Swimbait open season
Published: Friday, January 12, 2007 at 6:01 a.m.
Last Modified: Friday, January 12, 2007 at 12:00 a.m.
The humble shiner guides must have been left terribly perplexed last January while witnessing the big-bass frenzy experienced by Byron Velvick just a few yards away.
It was during a practice day for a national tournament that Velvick, a top western pro who owns a home in Tampa, was setting the hook on bruiser after bruiser while the guides watched in apparent awe.
"I had a practice on Okeechobee that was unbelievable," Velvick recalled. "The shiner fishermen had been whacking them. I was throwing a golden shiner swimbait and having the most incredible practice I've ever had in Florida.
"It was funny because all of the guides thought I was throwing a live shiner because it's such a close imitation of one. I was firing it out there and then slow-rolling it back. They said, 'Man, we haven't ever seen anybody fish a shiner like that.' They had no idea I was actually throwing a swimbait because they didn't know what a swimbait was."
Good point. And that means that swimbaits are also lures that bass throughout Florida rarely see.
The swimbait craze, which was born in the big-bass waters in California, involves large soft-plastic, wood or hard-plastic remarkably realistic forage imitations (like bluegill, trout, or shad) that feature a lifelike swimming action when retrieved through the water. Their cost ranges from $8 to $300 each.
Although he later became best known for his role in television's "The Bachelor", Velvick is recognized as the country's authority on swimbaits. In fact, his three-day BASS record — 15 bass weighing 83 pounds, 5 ounces on Clear Lake in 2000 — came on a swimbait.
Designed to be fished in the deep, clear western reservoir, few bass anglers connect these action baits with Florida's shallow, weedy terrain. But Velvick has spent enough time in the Sunshine State to learn that this is the time when swimbaits shine best.
"Swimbaits are a hit or miss deal in Florida most of the year," he said. "Myself and a few other guys have gotten on a swimbait bite (in tournaments), but it's really, really hit or miss. That's because of the fronts that roll through. Those fish are always loosening up and then being sucked back up into the cover.
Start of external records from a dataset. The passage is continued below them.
-- ==== Sys2Proof/Machine/Dispatch.lean ====
section
/-! DEFINITION. One arm per instruction and step: its meaning. -/

namespace Sys2Proof.Machine

def exec (i : Instr) (s : State) : Host.Outcome State Fault Refusal :=
  match i with
  | .add f => Sys2Proof.Machine.execAdd f s
  | .sub f => Sys2Proof.Machine.execSub f s
  | .mul f => Sys2Proof.Machine.execMul f s
  | .mulh f => Sys2Proof.Machine.execMulh f s
  | .mulhu f => Sys2Proof.Machine.execMulhu f s
  | .or f => Sys2Proof.Machine.execOr f s
  | .and f => Sys2Proof.Machine.execAnd f s
  | .xor f => Sys2Proof.Machine.execXor f s
  | .andn f => Sys2Proof.Machine.execAndn f s
  | .shl f => Sys2Proof.Machine.execShl f s
  | .shr f => Sys2Proof.Machine.execShr f s
  | .sra f => Sys2Proof.Machine.execSra f s
  | .min f => Sys2Proof.Machine.execMin f s
  | .max f => Sys2Proof.Machine.execMax f s
  | .minu f => Sys2Proof.Machine.execMinu f s
  | .maxu f => Sys2Proof.Machine.execMaxu f s
  | .cmpeq f => Sys2Proof.Machine.execCmpeq f s
  | .cmpne f => Sys2Proof.Machine.execCmpne f s
  | .cmplt f => Sys2Proof.Machine.execCmplt f s
  | .cmpltu f => Sys2Proof.Machine.execCmpltu f s
  | .cmple f => Sys2Proof.Machine.execCmple f s
  | .cmpleu f => Sys2Proof.Machine.execCmpleu f s
  | .sel f => Sys2Proof.Machine.execSel f s
  | .bfx f => Sys2Proof.Machine.execBfx f s
  | .bfi f => Sys2Proof.Machine.execBfi f s
  | .clz f => Sys2Proof.Machine.execClz f s
  | .ctz f => Sys2Proof.Machine.execCtz f s
  | .popc f => Sys2Proof.Machine.execPopc f s
  | .adds f => Sys2Proof.Machine.execAdds f s
  | .subs f => Sys2Proof.Machine.execSubs f s
  | .abs f => Sys2Proof.Machine.execAbs f s
  | .fadd f => Sys2Proof.Machine.execFadd f s
  | .fsub f => Sys2Proof.Machine.execFsub f s
  | .fmul f => Sys2Proof.Machine.execFmul f s
  | .fmac f => Sys2Proof.Machine.execFmac f s
  | .fmin f => Sys2Proof.Machine.execFmin f s
  | .fmax f => Sys2Proof.Machine.execFmax f s
  | .fcmpeq f => Sys2Proof.Machine.execFcmpeq f s
  | .fcmplt f => Sys2Proof.Machine.execFcmplt f s
  | .fcmple f => Sys2Proof.Machine.execFcmple f s
  | .exp2 f => Sys2Proof.Machine.execExp2 f s
  | .log2 f => Sys2Proof.Machine.execLog2 f s
  | .rcp f => Sys2Proof.Machine.execRcp f s
  | .rsq f => Sys2Proof.Machine.execRsq f s
  | .badd2 f => Sys2Proof.Machine.execBadd2 f s
  | .bmul2 f => Sys2Proof.Machine.execBmul2 f s
  | .bmac2 f => Sys2Proof.Machine.execBmac2 f s
  | .hadd2 f => Sys2Proof.Machine.execHadd2 f s
  | .hmul2 f => Sys2Proof.Machine.execHmul2 f s
  | .hmac2 f => Sys2Proof.Machine.execHmac2 f s
  | .cvtfi f => Sys2Proof.Machine.execCvtfi f s
  | .cvtif f => Sys2Proof.Machine.execCvtif f s
  | .cvtfb f => Sys2Proof.Machine.execCvtfb f s
  | .cvtfh f => Sys2Proof.Machine.execCvtfh f s
  | .cvtbf f => Sys2Proof.Machine.execCvtbf f s
  | .cvthf f => Sys2Proof.Machine.execCvthf f s
  | .cvtf4 f => Sys2Proof.Machine.execCvtf4 f s
  | .cvtf4s f => Sys2Proof.Machine.execCvtf4s f s
  | .cvtf5 f => Sys2Proof.Machine.execCvtf5 f s
  | .cvtf5s f => Sys2Proof.Machine.execCvtf5s f s
  | .cvt4f f => Sys2Proof.Machine.execCvt4f f s
  | .cvt5f f => Sys2Proof.Machine.execCvt5f f s
  | .addi f => Sys2Proof.Machine.execAddi f s
  | .andi f => Sys2Proof.Machine.execAndi f s
  | .ori f => Sys2Proof.Machine.execOri f s
  | .xori f => Sys2Proof.Machine.execXori f s
  | .shli f => Sys2Proof.Machine.execShli f s
  | .shri f => Sys2Proof.Machine.execShri f s
  | .srai f => Sys2Proof.Machine.execSrai f s
  | .muli f => Sys2Proof.Machine.execMuli f s
  | .mini f => Sys2Proof.Machine.execMini f s
  | .maxi f => Sys2Proof.Machine.execMaxi f s
  | .cmpeqi f => Sys2Proof.Machine.execCmpeqi f s
  | .cmpnei f => Sys2Proof.Machine.execCmpnei f s
  | .cmplti f => Sys2Proof.Machine.execCmplti f s
  | .cmpltui f => Sys2Proof.Machine.execCmpltui f s
  | .cmplei f => Sys2Proof.Machine.execCmplei f s
  | .cmpleui f => Sys2Proof.Machine.execCmpleui f s
  | .bfxi f => Sys2Proof.Machine.execBfxi f s
  | .bfii f => Sys2Proof.Machine.execBfii f s
  | .addsi f => Sys2Proof.Machine.execAddsi f s
  | .ldk f => Sys2Proof.Machine.execLdk f s
  | .ldkf f => Sys2Proof.Machine.execLdkf f s
  | .plog f => Sys2Proof.Machine.execPlog f s
  | .pset f => Sys2Proof.Machine.execPset f s
  | .pget f => Sys2Proof.Machine.execPget f s
  | .talloc f => Sys2Proof.Machine.execTalloc f s
  | .tfree f => Sys2Proof.Machine.execTfree f s
  | .tcfg f => Sys2Proof.Machine.execTcfg f s
  | .tqry f => Sys2Proof.Machine.execTqry f s
  | .tld f => Sys2Proof.Machine.execTld f s
  | .tst f => Sys2Proof.Machine.execTst f s
  | .pcfg f => Sys2Proof.Machine.execPcfg f s
  | .pqry f => Sys2Proof.Machine.execPqry f s
  | .pgo f => Sys2Proof.Machine.execPgo f s
  | .pstop f => Sys2Proof.Machine.execPstop f s
  | .ld f => Sys2Proof.Machine.execLd f s
  | .st f => Sys2Proof.Machine.execSt f s
  | .ldx f => Sys2Proof.Machine.execLdx f s
  | .stx f => Sys2Proof.Machine.execStx f s
  | .mdone f => Sys2Proof.Machine.execMdone f s
  | .atom f => Sys2Proof.Machine.execAtom f s
  | .atomr f => Sys2Proof.Machine.execAtomr f s
  | .rawait f => Sys2Proof.Machine.execRawait f s
  | .rrel f => Sys2Proof.Machine.execRrel f s
  | .rget f => Sys2Proof.Machine.execRget f s
  | .grule f => Sys2Proof.Machine.execGrule f s
  | .bdinit f => Sys2Proof.Machine.execBdinit f s
  | .bdins f => Sys2Proof.Machine.execBdins f s
  | .bdfind f => Sys2Proof.Machine.execBdfind f s
  | .bdget f => Sys2Proof.Machine.execBdget f s
  | .bdsort f => Sys2Proof.Machine.execBdsort f s
  | .poolcfg f => Sys2Proof.Machine.execPoolcfg f s
  | .bcon f => Sys2Proof.Machine.execBcon f s
  | .bcres f => Sys2Proof.Machine.execBcres f s
  | .bcstat f => Sys2Proof.Machine.execBcstat f s
  | .bcwait f => Sys2Proof.Machine.execBcwait f s
  | .topb f => Sys2Proof.Machine.execTopb f s
  | .topx f => Sys2Proof.Machine.execTopx f s
  | .gath f => Sys2Proof.Machine.execGath f s
  | .scat f => Sys2Proof.Machine.execScat f s
  | .pools f => Sys2Proof.Machine.execPools f s
  | .gstat f => Sys2Proof.Machine.execGstat f s
  | .dpost f => Sys2Proof.Machine.execDpost f s
  | .dsend f => Sys2Proof.Machine.execDsend f s
  | .drecv f => Sys2Proof.Machine.execDrecv f s
  | .dwait f => Sys2Proof.Machine.execDwait f s
  | .dqry f => Sys2Proof.Machine.execDqry f s
  | .cgload f => Sys2Proof.Machine.execCgload f s
  | .crun f => Sys2Proof.Machine.execCrun f s
  | .cwait f => Sys2Proof.Machine.execCwait f s
  | .bar f => Sys2Proof.Machine.execBar f s
  | .cseq f => Sys2Proof.Machine.execCseq f s
  | .emit f => Sys2Proof.Machine.execEmit f s
  | .emitv f => Sys2Proof.Machine.execEmitv f s
  | .cede f => Sys2Proof.Machine.execCede f s
  | .rxend f => Sys2Proof.Machine.execRxend f s
  | .dlyr f => Sys2Proof.Machine.execDlyr f s
  | .dlyw f => Sys2Proof.Machine.execDlyw f s
  | .sigv f => Sys2Proof.Machine.execSigv f s
  | .icnt f => Sys2Proof.Machine.execIcnt f s
  | .mark f => Sys2Proof.Machine.execMark f s
  | .fwd f => Sys2Proof.Machine.execFwd f s
  | .tagr f => Sys2Proof.Machine.execTagr f s
  | .skip f => Sys2Proof.Machine.execSkip f s
  | .qset f => Sys2Proof.Machine.execQset f s
  | .qget f => Sys2Proof.Machine.execQget f s
  | .qfuse f => Sys2Proof.Machine.execQfuse f s
  | .qinv f => Sys2Proof.Machine.execQinv f s
  | .qeq f => Sys2Proof.Machine.execQeq f s
  | .qchk f => Sys2Proof.Machine.execQchk f s
  | .qsel f => Sys2Proof.Machine.execQsel f s
  | .nop f => Sys2Proof.Machine.execNop f s
  | .halt f => Sys2Proof.Machine.execHalt f s
  | .trap f => Sys2Proof.Machine.execTrap f s
  | .csrr f => Sys2Proof.Machine.execCsrr f s
  | .csrw f => Sys2Proof.Machine.execCsrw f s
  | .glaunch f => Sys2Proof.Machine.execGlaunch f s
  | .gcond f => Sys2Proof.Machine.execGcond f s
  | .hrapp f => Sys2Proof.Machine.execHrapp f s
  | .intr f => Sys2Proof.Machine.execIntr f s
  | .slotIssue e => Sys2Proof.Machine.execSlotIssue e s
  | .multiBeatBeat e => Sys2Proof.Machine.execMultiBeatBeat e s
  | .channelOperandWaitEnd e => Sys2Proof.Machine.execChannelOperandWaitEnd e s
  | .markerReset e => Sys2Proof.Machine.execMarkerReset e s
  | .routeTokenTake inst route => Sys2Proof.Machine.execRouteTokenTake inst route s
  | .tokenArrival inst route => Sys2Proof.Machine.execTokenArrival inst route s
  | .boundaryNodeDeliver inst route => Sys2Proof.Machine.execBoundaryNodeDeliver inst route s
  | .waitingInstructionResume e => Sys2Proof.Machine.execWaitingInstructionResume e s
  | .loadReturn e => Sys2Proof.Machine.execLoadReturn e s
  | .tileTableServe tab => Sys2Proof.Machine.execTileTableServe tab s
  | .tileFullSet tab slot => Sys2Proof.Machine.execTileFullSet tab slot s
  | .tileEntryFree tab slot => Sys2Proof.Machine.execTileEntryFree tab slot s
  | .pumpAccess e pm => Sys2Proof.Machine.execPumpAccess e pm s
  | .pumpRunEnd e pm => Sys2Proof.Machine.execPumpRunEnd e pm s
  | .mdoneToken e => Sys2Proof.Machine.execMdoneToken e s
  | .atomicEngineServe eng => Sys2Proof.Machine.execAtomicEngineServe eng s
  | .tileOpFiring e => Sys2Proof.Machine.execTileOpFiring e s
  | .tileOpFiringEnd e => Sys2Proof.Machine.execTileOpFiringEnd e s
  | .contractionEnumerate r seq => Sys2Proof.Machine.execContractionEnumerate r seq s
  | .contractionProduct r seq k => Sys2Proof.Machine.execContractionProduct r seq k s
  | .groupMigration r seq => Sys2Proof.Machine.execGroupMigration r seq s
  | .contractionStop r seq => Sys2Proof.Machine.execContractionStop r seq s
  | .contractionComplete r seq => Sys2Proof.Machine.execContractionComplete r seq s
  | .wellheadRowServe r seq pos => Sys2Proof.Machine.execWellheadRowServe r seq pos s
  | .wellheadCommandComplete r seq => Sys2Proof.Machine.execWellheadCommandComplete r seq s
  | .copyStart die ch => Sys2Proof.Machine.execCopyStart die ch s
  | .copyEnd die ch => Sys2Proof.Machine.execCopyEnd die ch s
  | .groupForm slot v => Sys2Proof.Machine.execGroupForm slot v s
  | .groupDissolve slot => Sys2Proof.Machine.execGroupDissolve slot s
  | .collectiveStartPacket slot rank p => Sys2Proof.Machine.execCollectiveStartPacket slot rank p s
  | .collectiveCallStart slot num => Sys2Proof.Machine.execCollectiveCallStart slot num s
  | .collectiveChunkPacket slot p => Sys2Proof.Machine.execCollectiveChunkPacket slot p s
  | .chunkGraphOpStart slot num op => Sys2Proof.Machine.execChunkGraphOpStart slot num op s
  | .collectiveCallComplete slot num => Sys2Proof.Machine.execCollectiveCallComplete slot num s
  | .collectiveAbortPacket slot rank num cause => Sys2Proof.Machine.execCollectiveAbortPacket slot rank num cause s
  | .collectiveStartTimeout slot num => Sys2Proof.Machine.execCollectiveStartTimeout slot num s
  | .arbiterCalendar slot rows => Sys2Proof.Machine.execArbiterCalendar slot rows s
  | .grantRecordReceive slot g => Sys2Proof.Machine.execGrantRecordReceive slot g s
  | .exchangePhase slot => Sys2Proof.Machine.execExchangePhase slot s
  | .exchangeDataLand slot rank p => Sys2Proof.Machine.execExchangeDataLand slot rank p s
  | .roundDoneReport slot acks => Sys2Proof.Machine.execRoundDoneReport slot acks s
  | .roundEndBroadcast slot reports => Sys2Proof.Machine.execRoundEndBroadcast slot reports s
  | .roundEndReceive slot round any => Sys2Proof.Machine.execRoundEndReceive slot round any s
  | .exchangePostTimeout slot missing firstRow => Sys2Proof.Machine.execExchangePostTimeout slot missing firstRow s
  | .landingListTimeout slot => Sys2Proof.Machine.execLandingListTimeout slot s
  | .exchangeSendTimeout slot => Sys2Proof.Machine.execExchangeSendTimeout slot s
  | .exchangeAbortPacket slot rank round => Sys2Proof.Machine.execExchangeAbortPacket slot rank round s
  | .arbiterBeacon slot rank => Sys2Proof.Machine.execArbiterBeacon slot rank s
  | .memberHeartbeat slot rank => Sys2Proof.Machine.execMemberHeartbeat slot rank s
  | .livenessLapse slot rank => Sys2Proof.Machine.execLivenessLapse slot rank s
  | .arbiterClaim slot => Sys2Proof.Machine.execArbiterClaim slot s
  | .claimAccept slot rank term => Sys2Proof.Machine.execClaimAccept slot rank term s
  | .translationWalk r => Sys2Proof.Machine.execTranslationWalk r s
  | .translationFault r hold => Sys2Proof.Machine.execTranslationFault r hold s
  | .xretryRetry hold => Sys2Proof.Machine.execXretryRetry hold s
  | .xretryAbandon hold => Sys2Proof.Machine.execXretryAbandon hold s
  | .invalidationStart v => Sys2Proof.Machine.execInvalidationStart v s
  | .invalidationComplete => Sys2Proof.Machine.execInvalidationComplete s
  | .priResponse hold r => Sys2Proof.Machine.execPriResponse hold r s
  | .atsInvalidation ctx va granules => Sys2Proof.Machine.execAtsInvalidation ctx va granules s
  | .accessCountNotify die idx => Sys2Proof.Machine.execAccessCountNotify die idx s
  | .instantEnd inst => Sys2Proof.Machine.execInstantEnd inst s
  | .quiescenceFault inst => Sys2Proof.Machine.execQuiescenceFault inst s
  | .queueDoorbell q v => Sys2Proof.Machine.execQueueDoorbell q v s
  | .graphLaunchPacket q => Sys2Proof.Machine.execGraphLaunchPacket q s
  | .copyPacket q => Sys2Proof.Machine.execCopyPacket q s
  | .barrierAndPacket q => Sys2Proof.Machine.execBarrierAndPacket q s
  | .signalPacket q => Sys2Proof.Machine.execSignalPacket q s
  | .queueReset q => Sys2Proof.Machine.execQueueReset q s
  | .queueSkip q => Sys2Proof.Machine.execQueueSkip q s
  | .liveDeltaApply gi => Sys2Proof.Machine.execLiveDeltaApply gi s
  | .graphItemEnd gi => Sys2Proof.Machine.execGraphItemEnd gi s
  | .pendingLaunchTake => Sys2Proof.Machine.execPendingLaunchTake s
  | .ringCountInterrupt n => Sys2Proof.Machine.execRingCountInterrupt n s
  | .ringTimerExpiry n => Sys2Proof.Machine.execRingTimerExpiry n s
  | .mailboxClear n => Sys2Proof.Machine.execMailboxClear n s
  | .makeResident ctx idx p => Sys2Proof.Machine.execMakeResident ctx idx p s
  | .stagePlacement inst ptes => Sys2Proof.Machine.execStagePlacement inst ptes s
  | .stageEnd inst => Sys2Proof.Machine.execStageEnd inst s
  | .schedulerDecision => Sys2Proof.Machine.execSchedulerDecision s
  | .quantumExpiry inst => Sys2Proof.Machine.execQuantumExpiry inst s
  | .stageAged inst => Sys2Proof.Machine.execStageAged inst s
  | .preemptionSave inst => Sys2Proof.Machine.execPreemptionSave inst s
  | .stageResume inst ptes => Sys2Proof.Machine.execStageResume inst ptes s
  | .clockWindow reg w => Sys2Proof.Machine.execClockWindow reg w s
  | .fatalFaultGraphEnd gi => Sys2Proof.Machine.execFatalFaultGraphEnd gi s
  | .registerWrite addr v => Sys2Proof.Machine.execRegisterWrite addr v s
  | .powerOn b => Sys2Proof.Machine.execPowerOn b s
  | .orderlyReset => Sys2Proof.Machine.execOrderlyReset s
  | .leaseRenew => Sys2Proof.Machine.execLeaseRenew s
  | .leaseClaim core => Sys2Proof.Machine.execLeaseClaim core s
  | .mirrorLoad core => Sys2Proof.Machine.execMirrorLoad core s
  | .spdmRequest blocks => Sys2Proof.Machine.execSpdmRequest blocks s
  | .marginMeasurement reg steps => Sys2Proof.Machine.execMarginMeasurement reg steps s
  | .eccScrub errs => Sys2Proof.Machine.execEccScrub errs s
  | .linkRetrain link ok => Sys2Proof.Machine.execLinkRetrain link ok s
  | .hardFaultFence reg bank => Sys2Proof.Machine.execHardFaultFence reg bank s
  | .lifetimeRecordUpdate core u => Sys2Proof.Machine.execLifetimeRecordUpdate core u s
  | .lrcmdGo => Sys2Proof.Machine.execLrcmdGo s
  | .signalVisible inst at_ sig => Sys2Proof.Machine.execSignalVisible inst at_ sig s
  | .exchangeEndPacket slot rank round len => Sys2Proof.Machine.execExchangeEndPacket slot rank round len s
  | .atsTranslationCompletion r a => Sys2Proof.Machine.execAtsTranslationCompletion r a s
  | .thermalLimitChange watts => Sys2Proof.Machine.execThermalLimitChange watts s
  | .powerLoss => Sys2Proof.Machine.execPowerLoss s

end Sys2Proof.Machine
end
"This is the best time of year for it. The water is cool and the fish are roaming around. This is the best time of year as long as you have optimal weather. Stable and warm with cool nights and warm days. Stable enough to where everything in the water is active. Any kind of a cold front or a cold snap or a post-frontal condition is when those fish are so prone to tucking back into that vegetation. And swimbaits are finished when that happens.
"Absolutely, in Florida when the weather is stable and it's prespawn and spawn, that's the best time to throw a swimbait."
While a swimbait in the talented hands of Velvick has produced bass up to 10 pounds (on the St. Johns River), he emphasizes that this category of lures are not consistent enough to win tournaments in Florida. "But you can catch a couple of big fish or have one decent day with it," he added. "That's how it is; it's not like other places in the country."
Case in point: In the Lake Okeechobee tournament mentioned earlier, a cold front came through just before the competition and the top finishers spent their time pounding a 2-ounce bullet weight through grass mats.
When fishing a swimbait in our waters, Velvick begins by selecting a lure that matches the Florida bass' favorite food source.
"I've spent a lot of time throwing swimbaits down there trying to replicate a golden shiner," he said. "These bass don't ever see this type of lure. And they love shiners.
"And when it works, boy, I'll tell you, it's a rush."
His swimbait choices for Florida include both a soft-plastic and wooden version, which come in a golden shiner pattern. The soft-plastic bait is a Jerry Raggo custom-made lure from California; the River2Sea Wood'n Slither is made of a buoyant wood and double-jointed to give it a gentle S-shaped swimming action.
"For Florida, I like the long, thin-bodied baits," Velvick noted. "The bluegill-shaped swimbaits are good, but I want to match the hatch — something that replicates a wild shiner.
"I'm big on 6- and 8-inch baits. You hear the shiner fishermen say that the bass will eat a 10-inch shiner. But as a tournament fisherman, I don't push past an 8-inch swimbait."
The big lures are usually tied to 20- to 25-pound Berkley XT or Big Game moss-green monofilament. Velvick most often fishes them his 7-foot signature swimbait rod he designed for Rogue Rods.
No big surprise — most of his success with swimbaits has occurred fishing types of shallow vegetation in this state.
"I like fishing ambush paths," he explained. "At Okeechobee, it was floating hyacinths with rooted vegetation. I was fishing the spots where they came together, especially if it was wind-blown. There was a little ripple in the water blowing into some hyacinths, some (bulrushes) or some surface vegetation.
"It's really hard, but you want to make long, parallel casts and work that swimbait along that vegetation. It's like shiner fishermen; they throw the bait up to the edge of the vegetation and when the shiner gets off of that stuff it usually starts running along that grass edge. It won't swim into it. It follows those lines. So I really focus on parallel casts in Florida."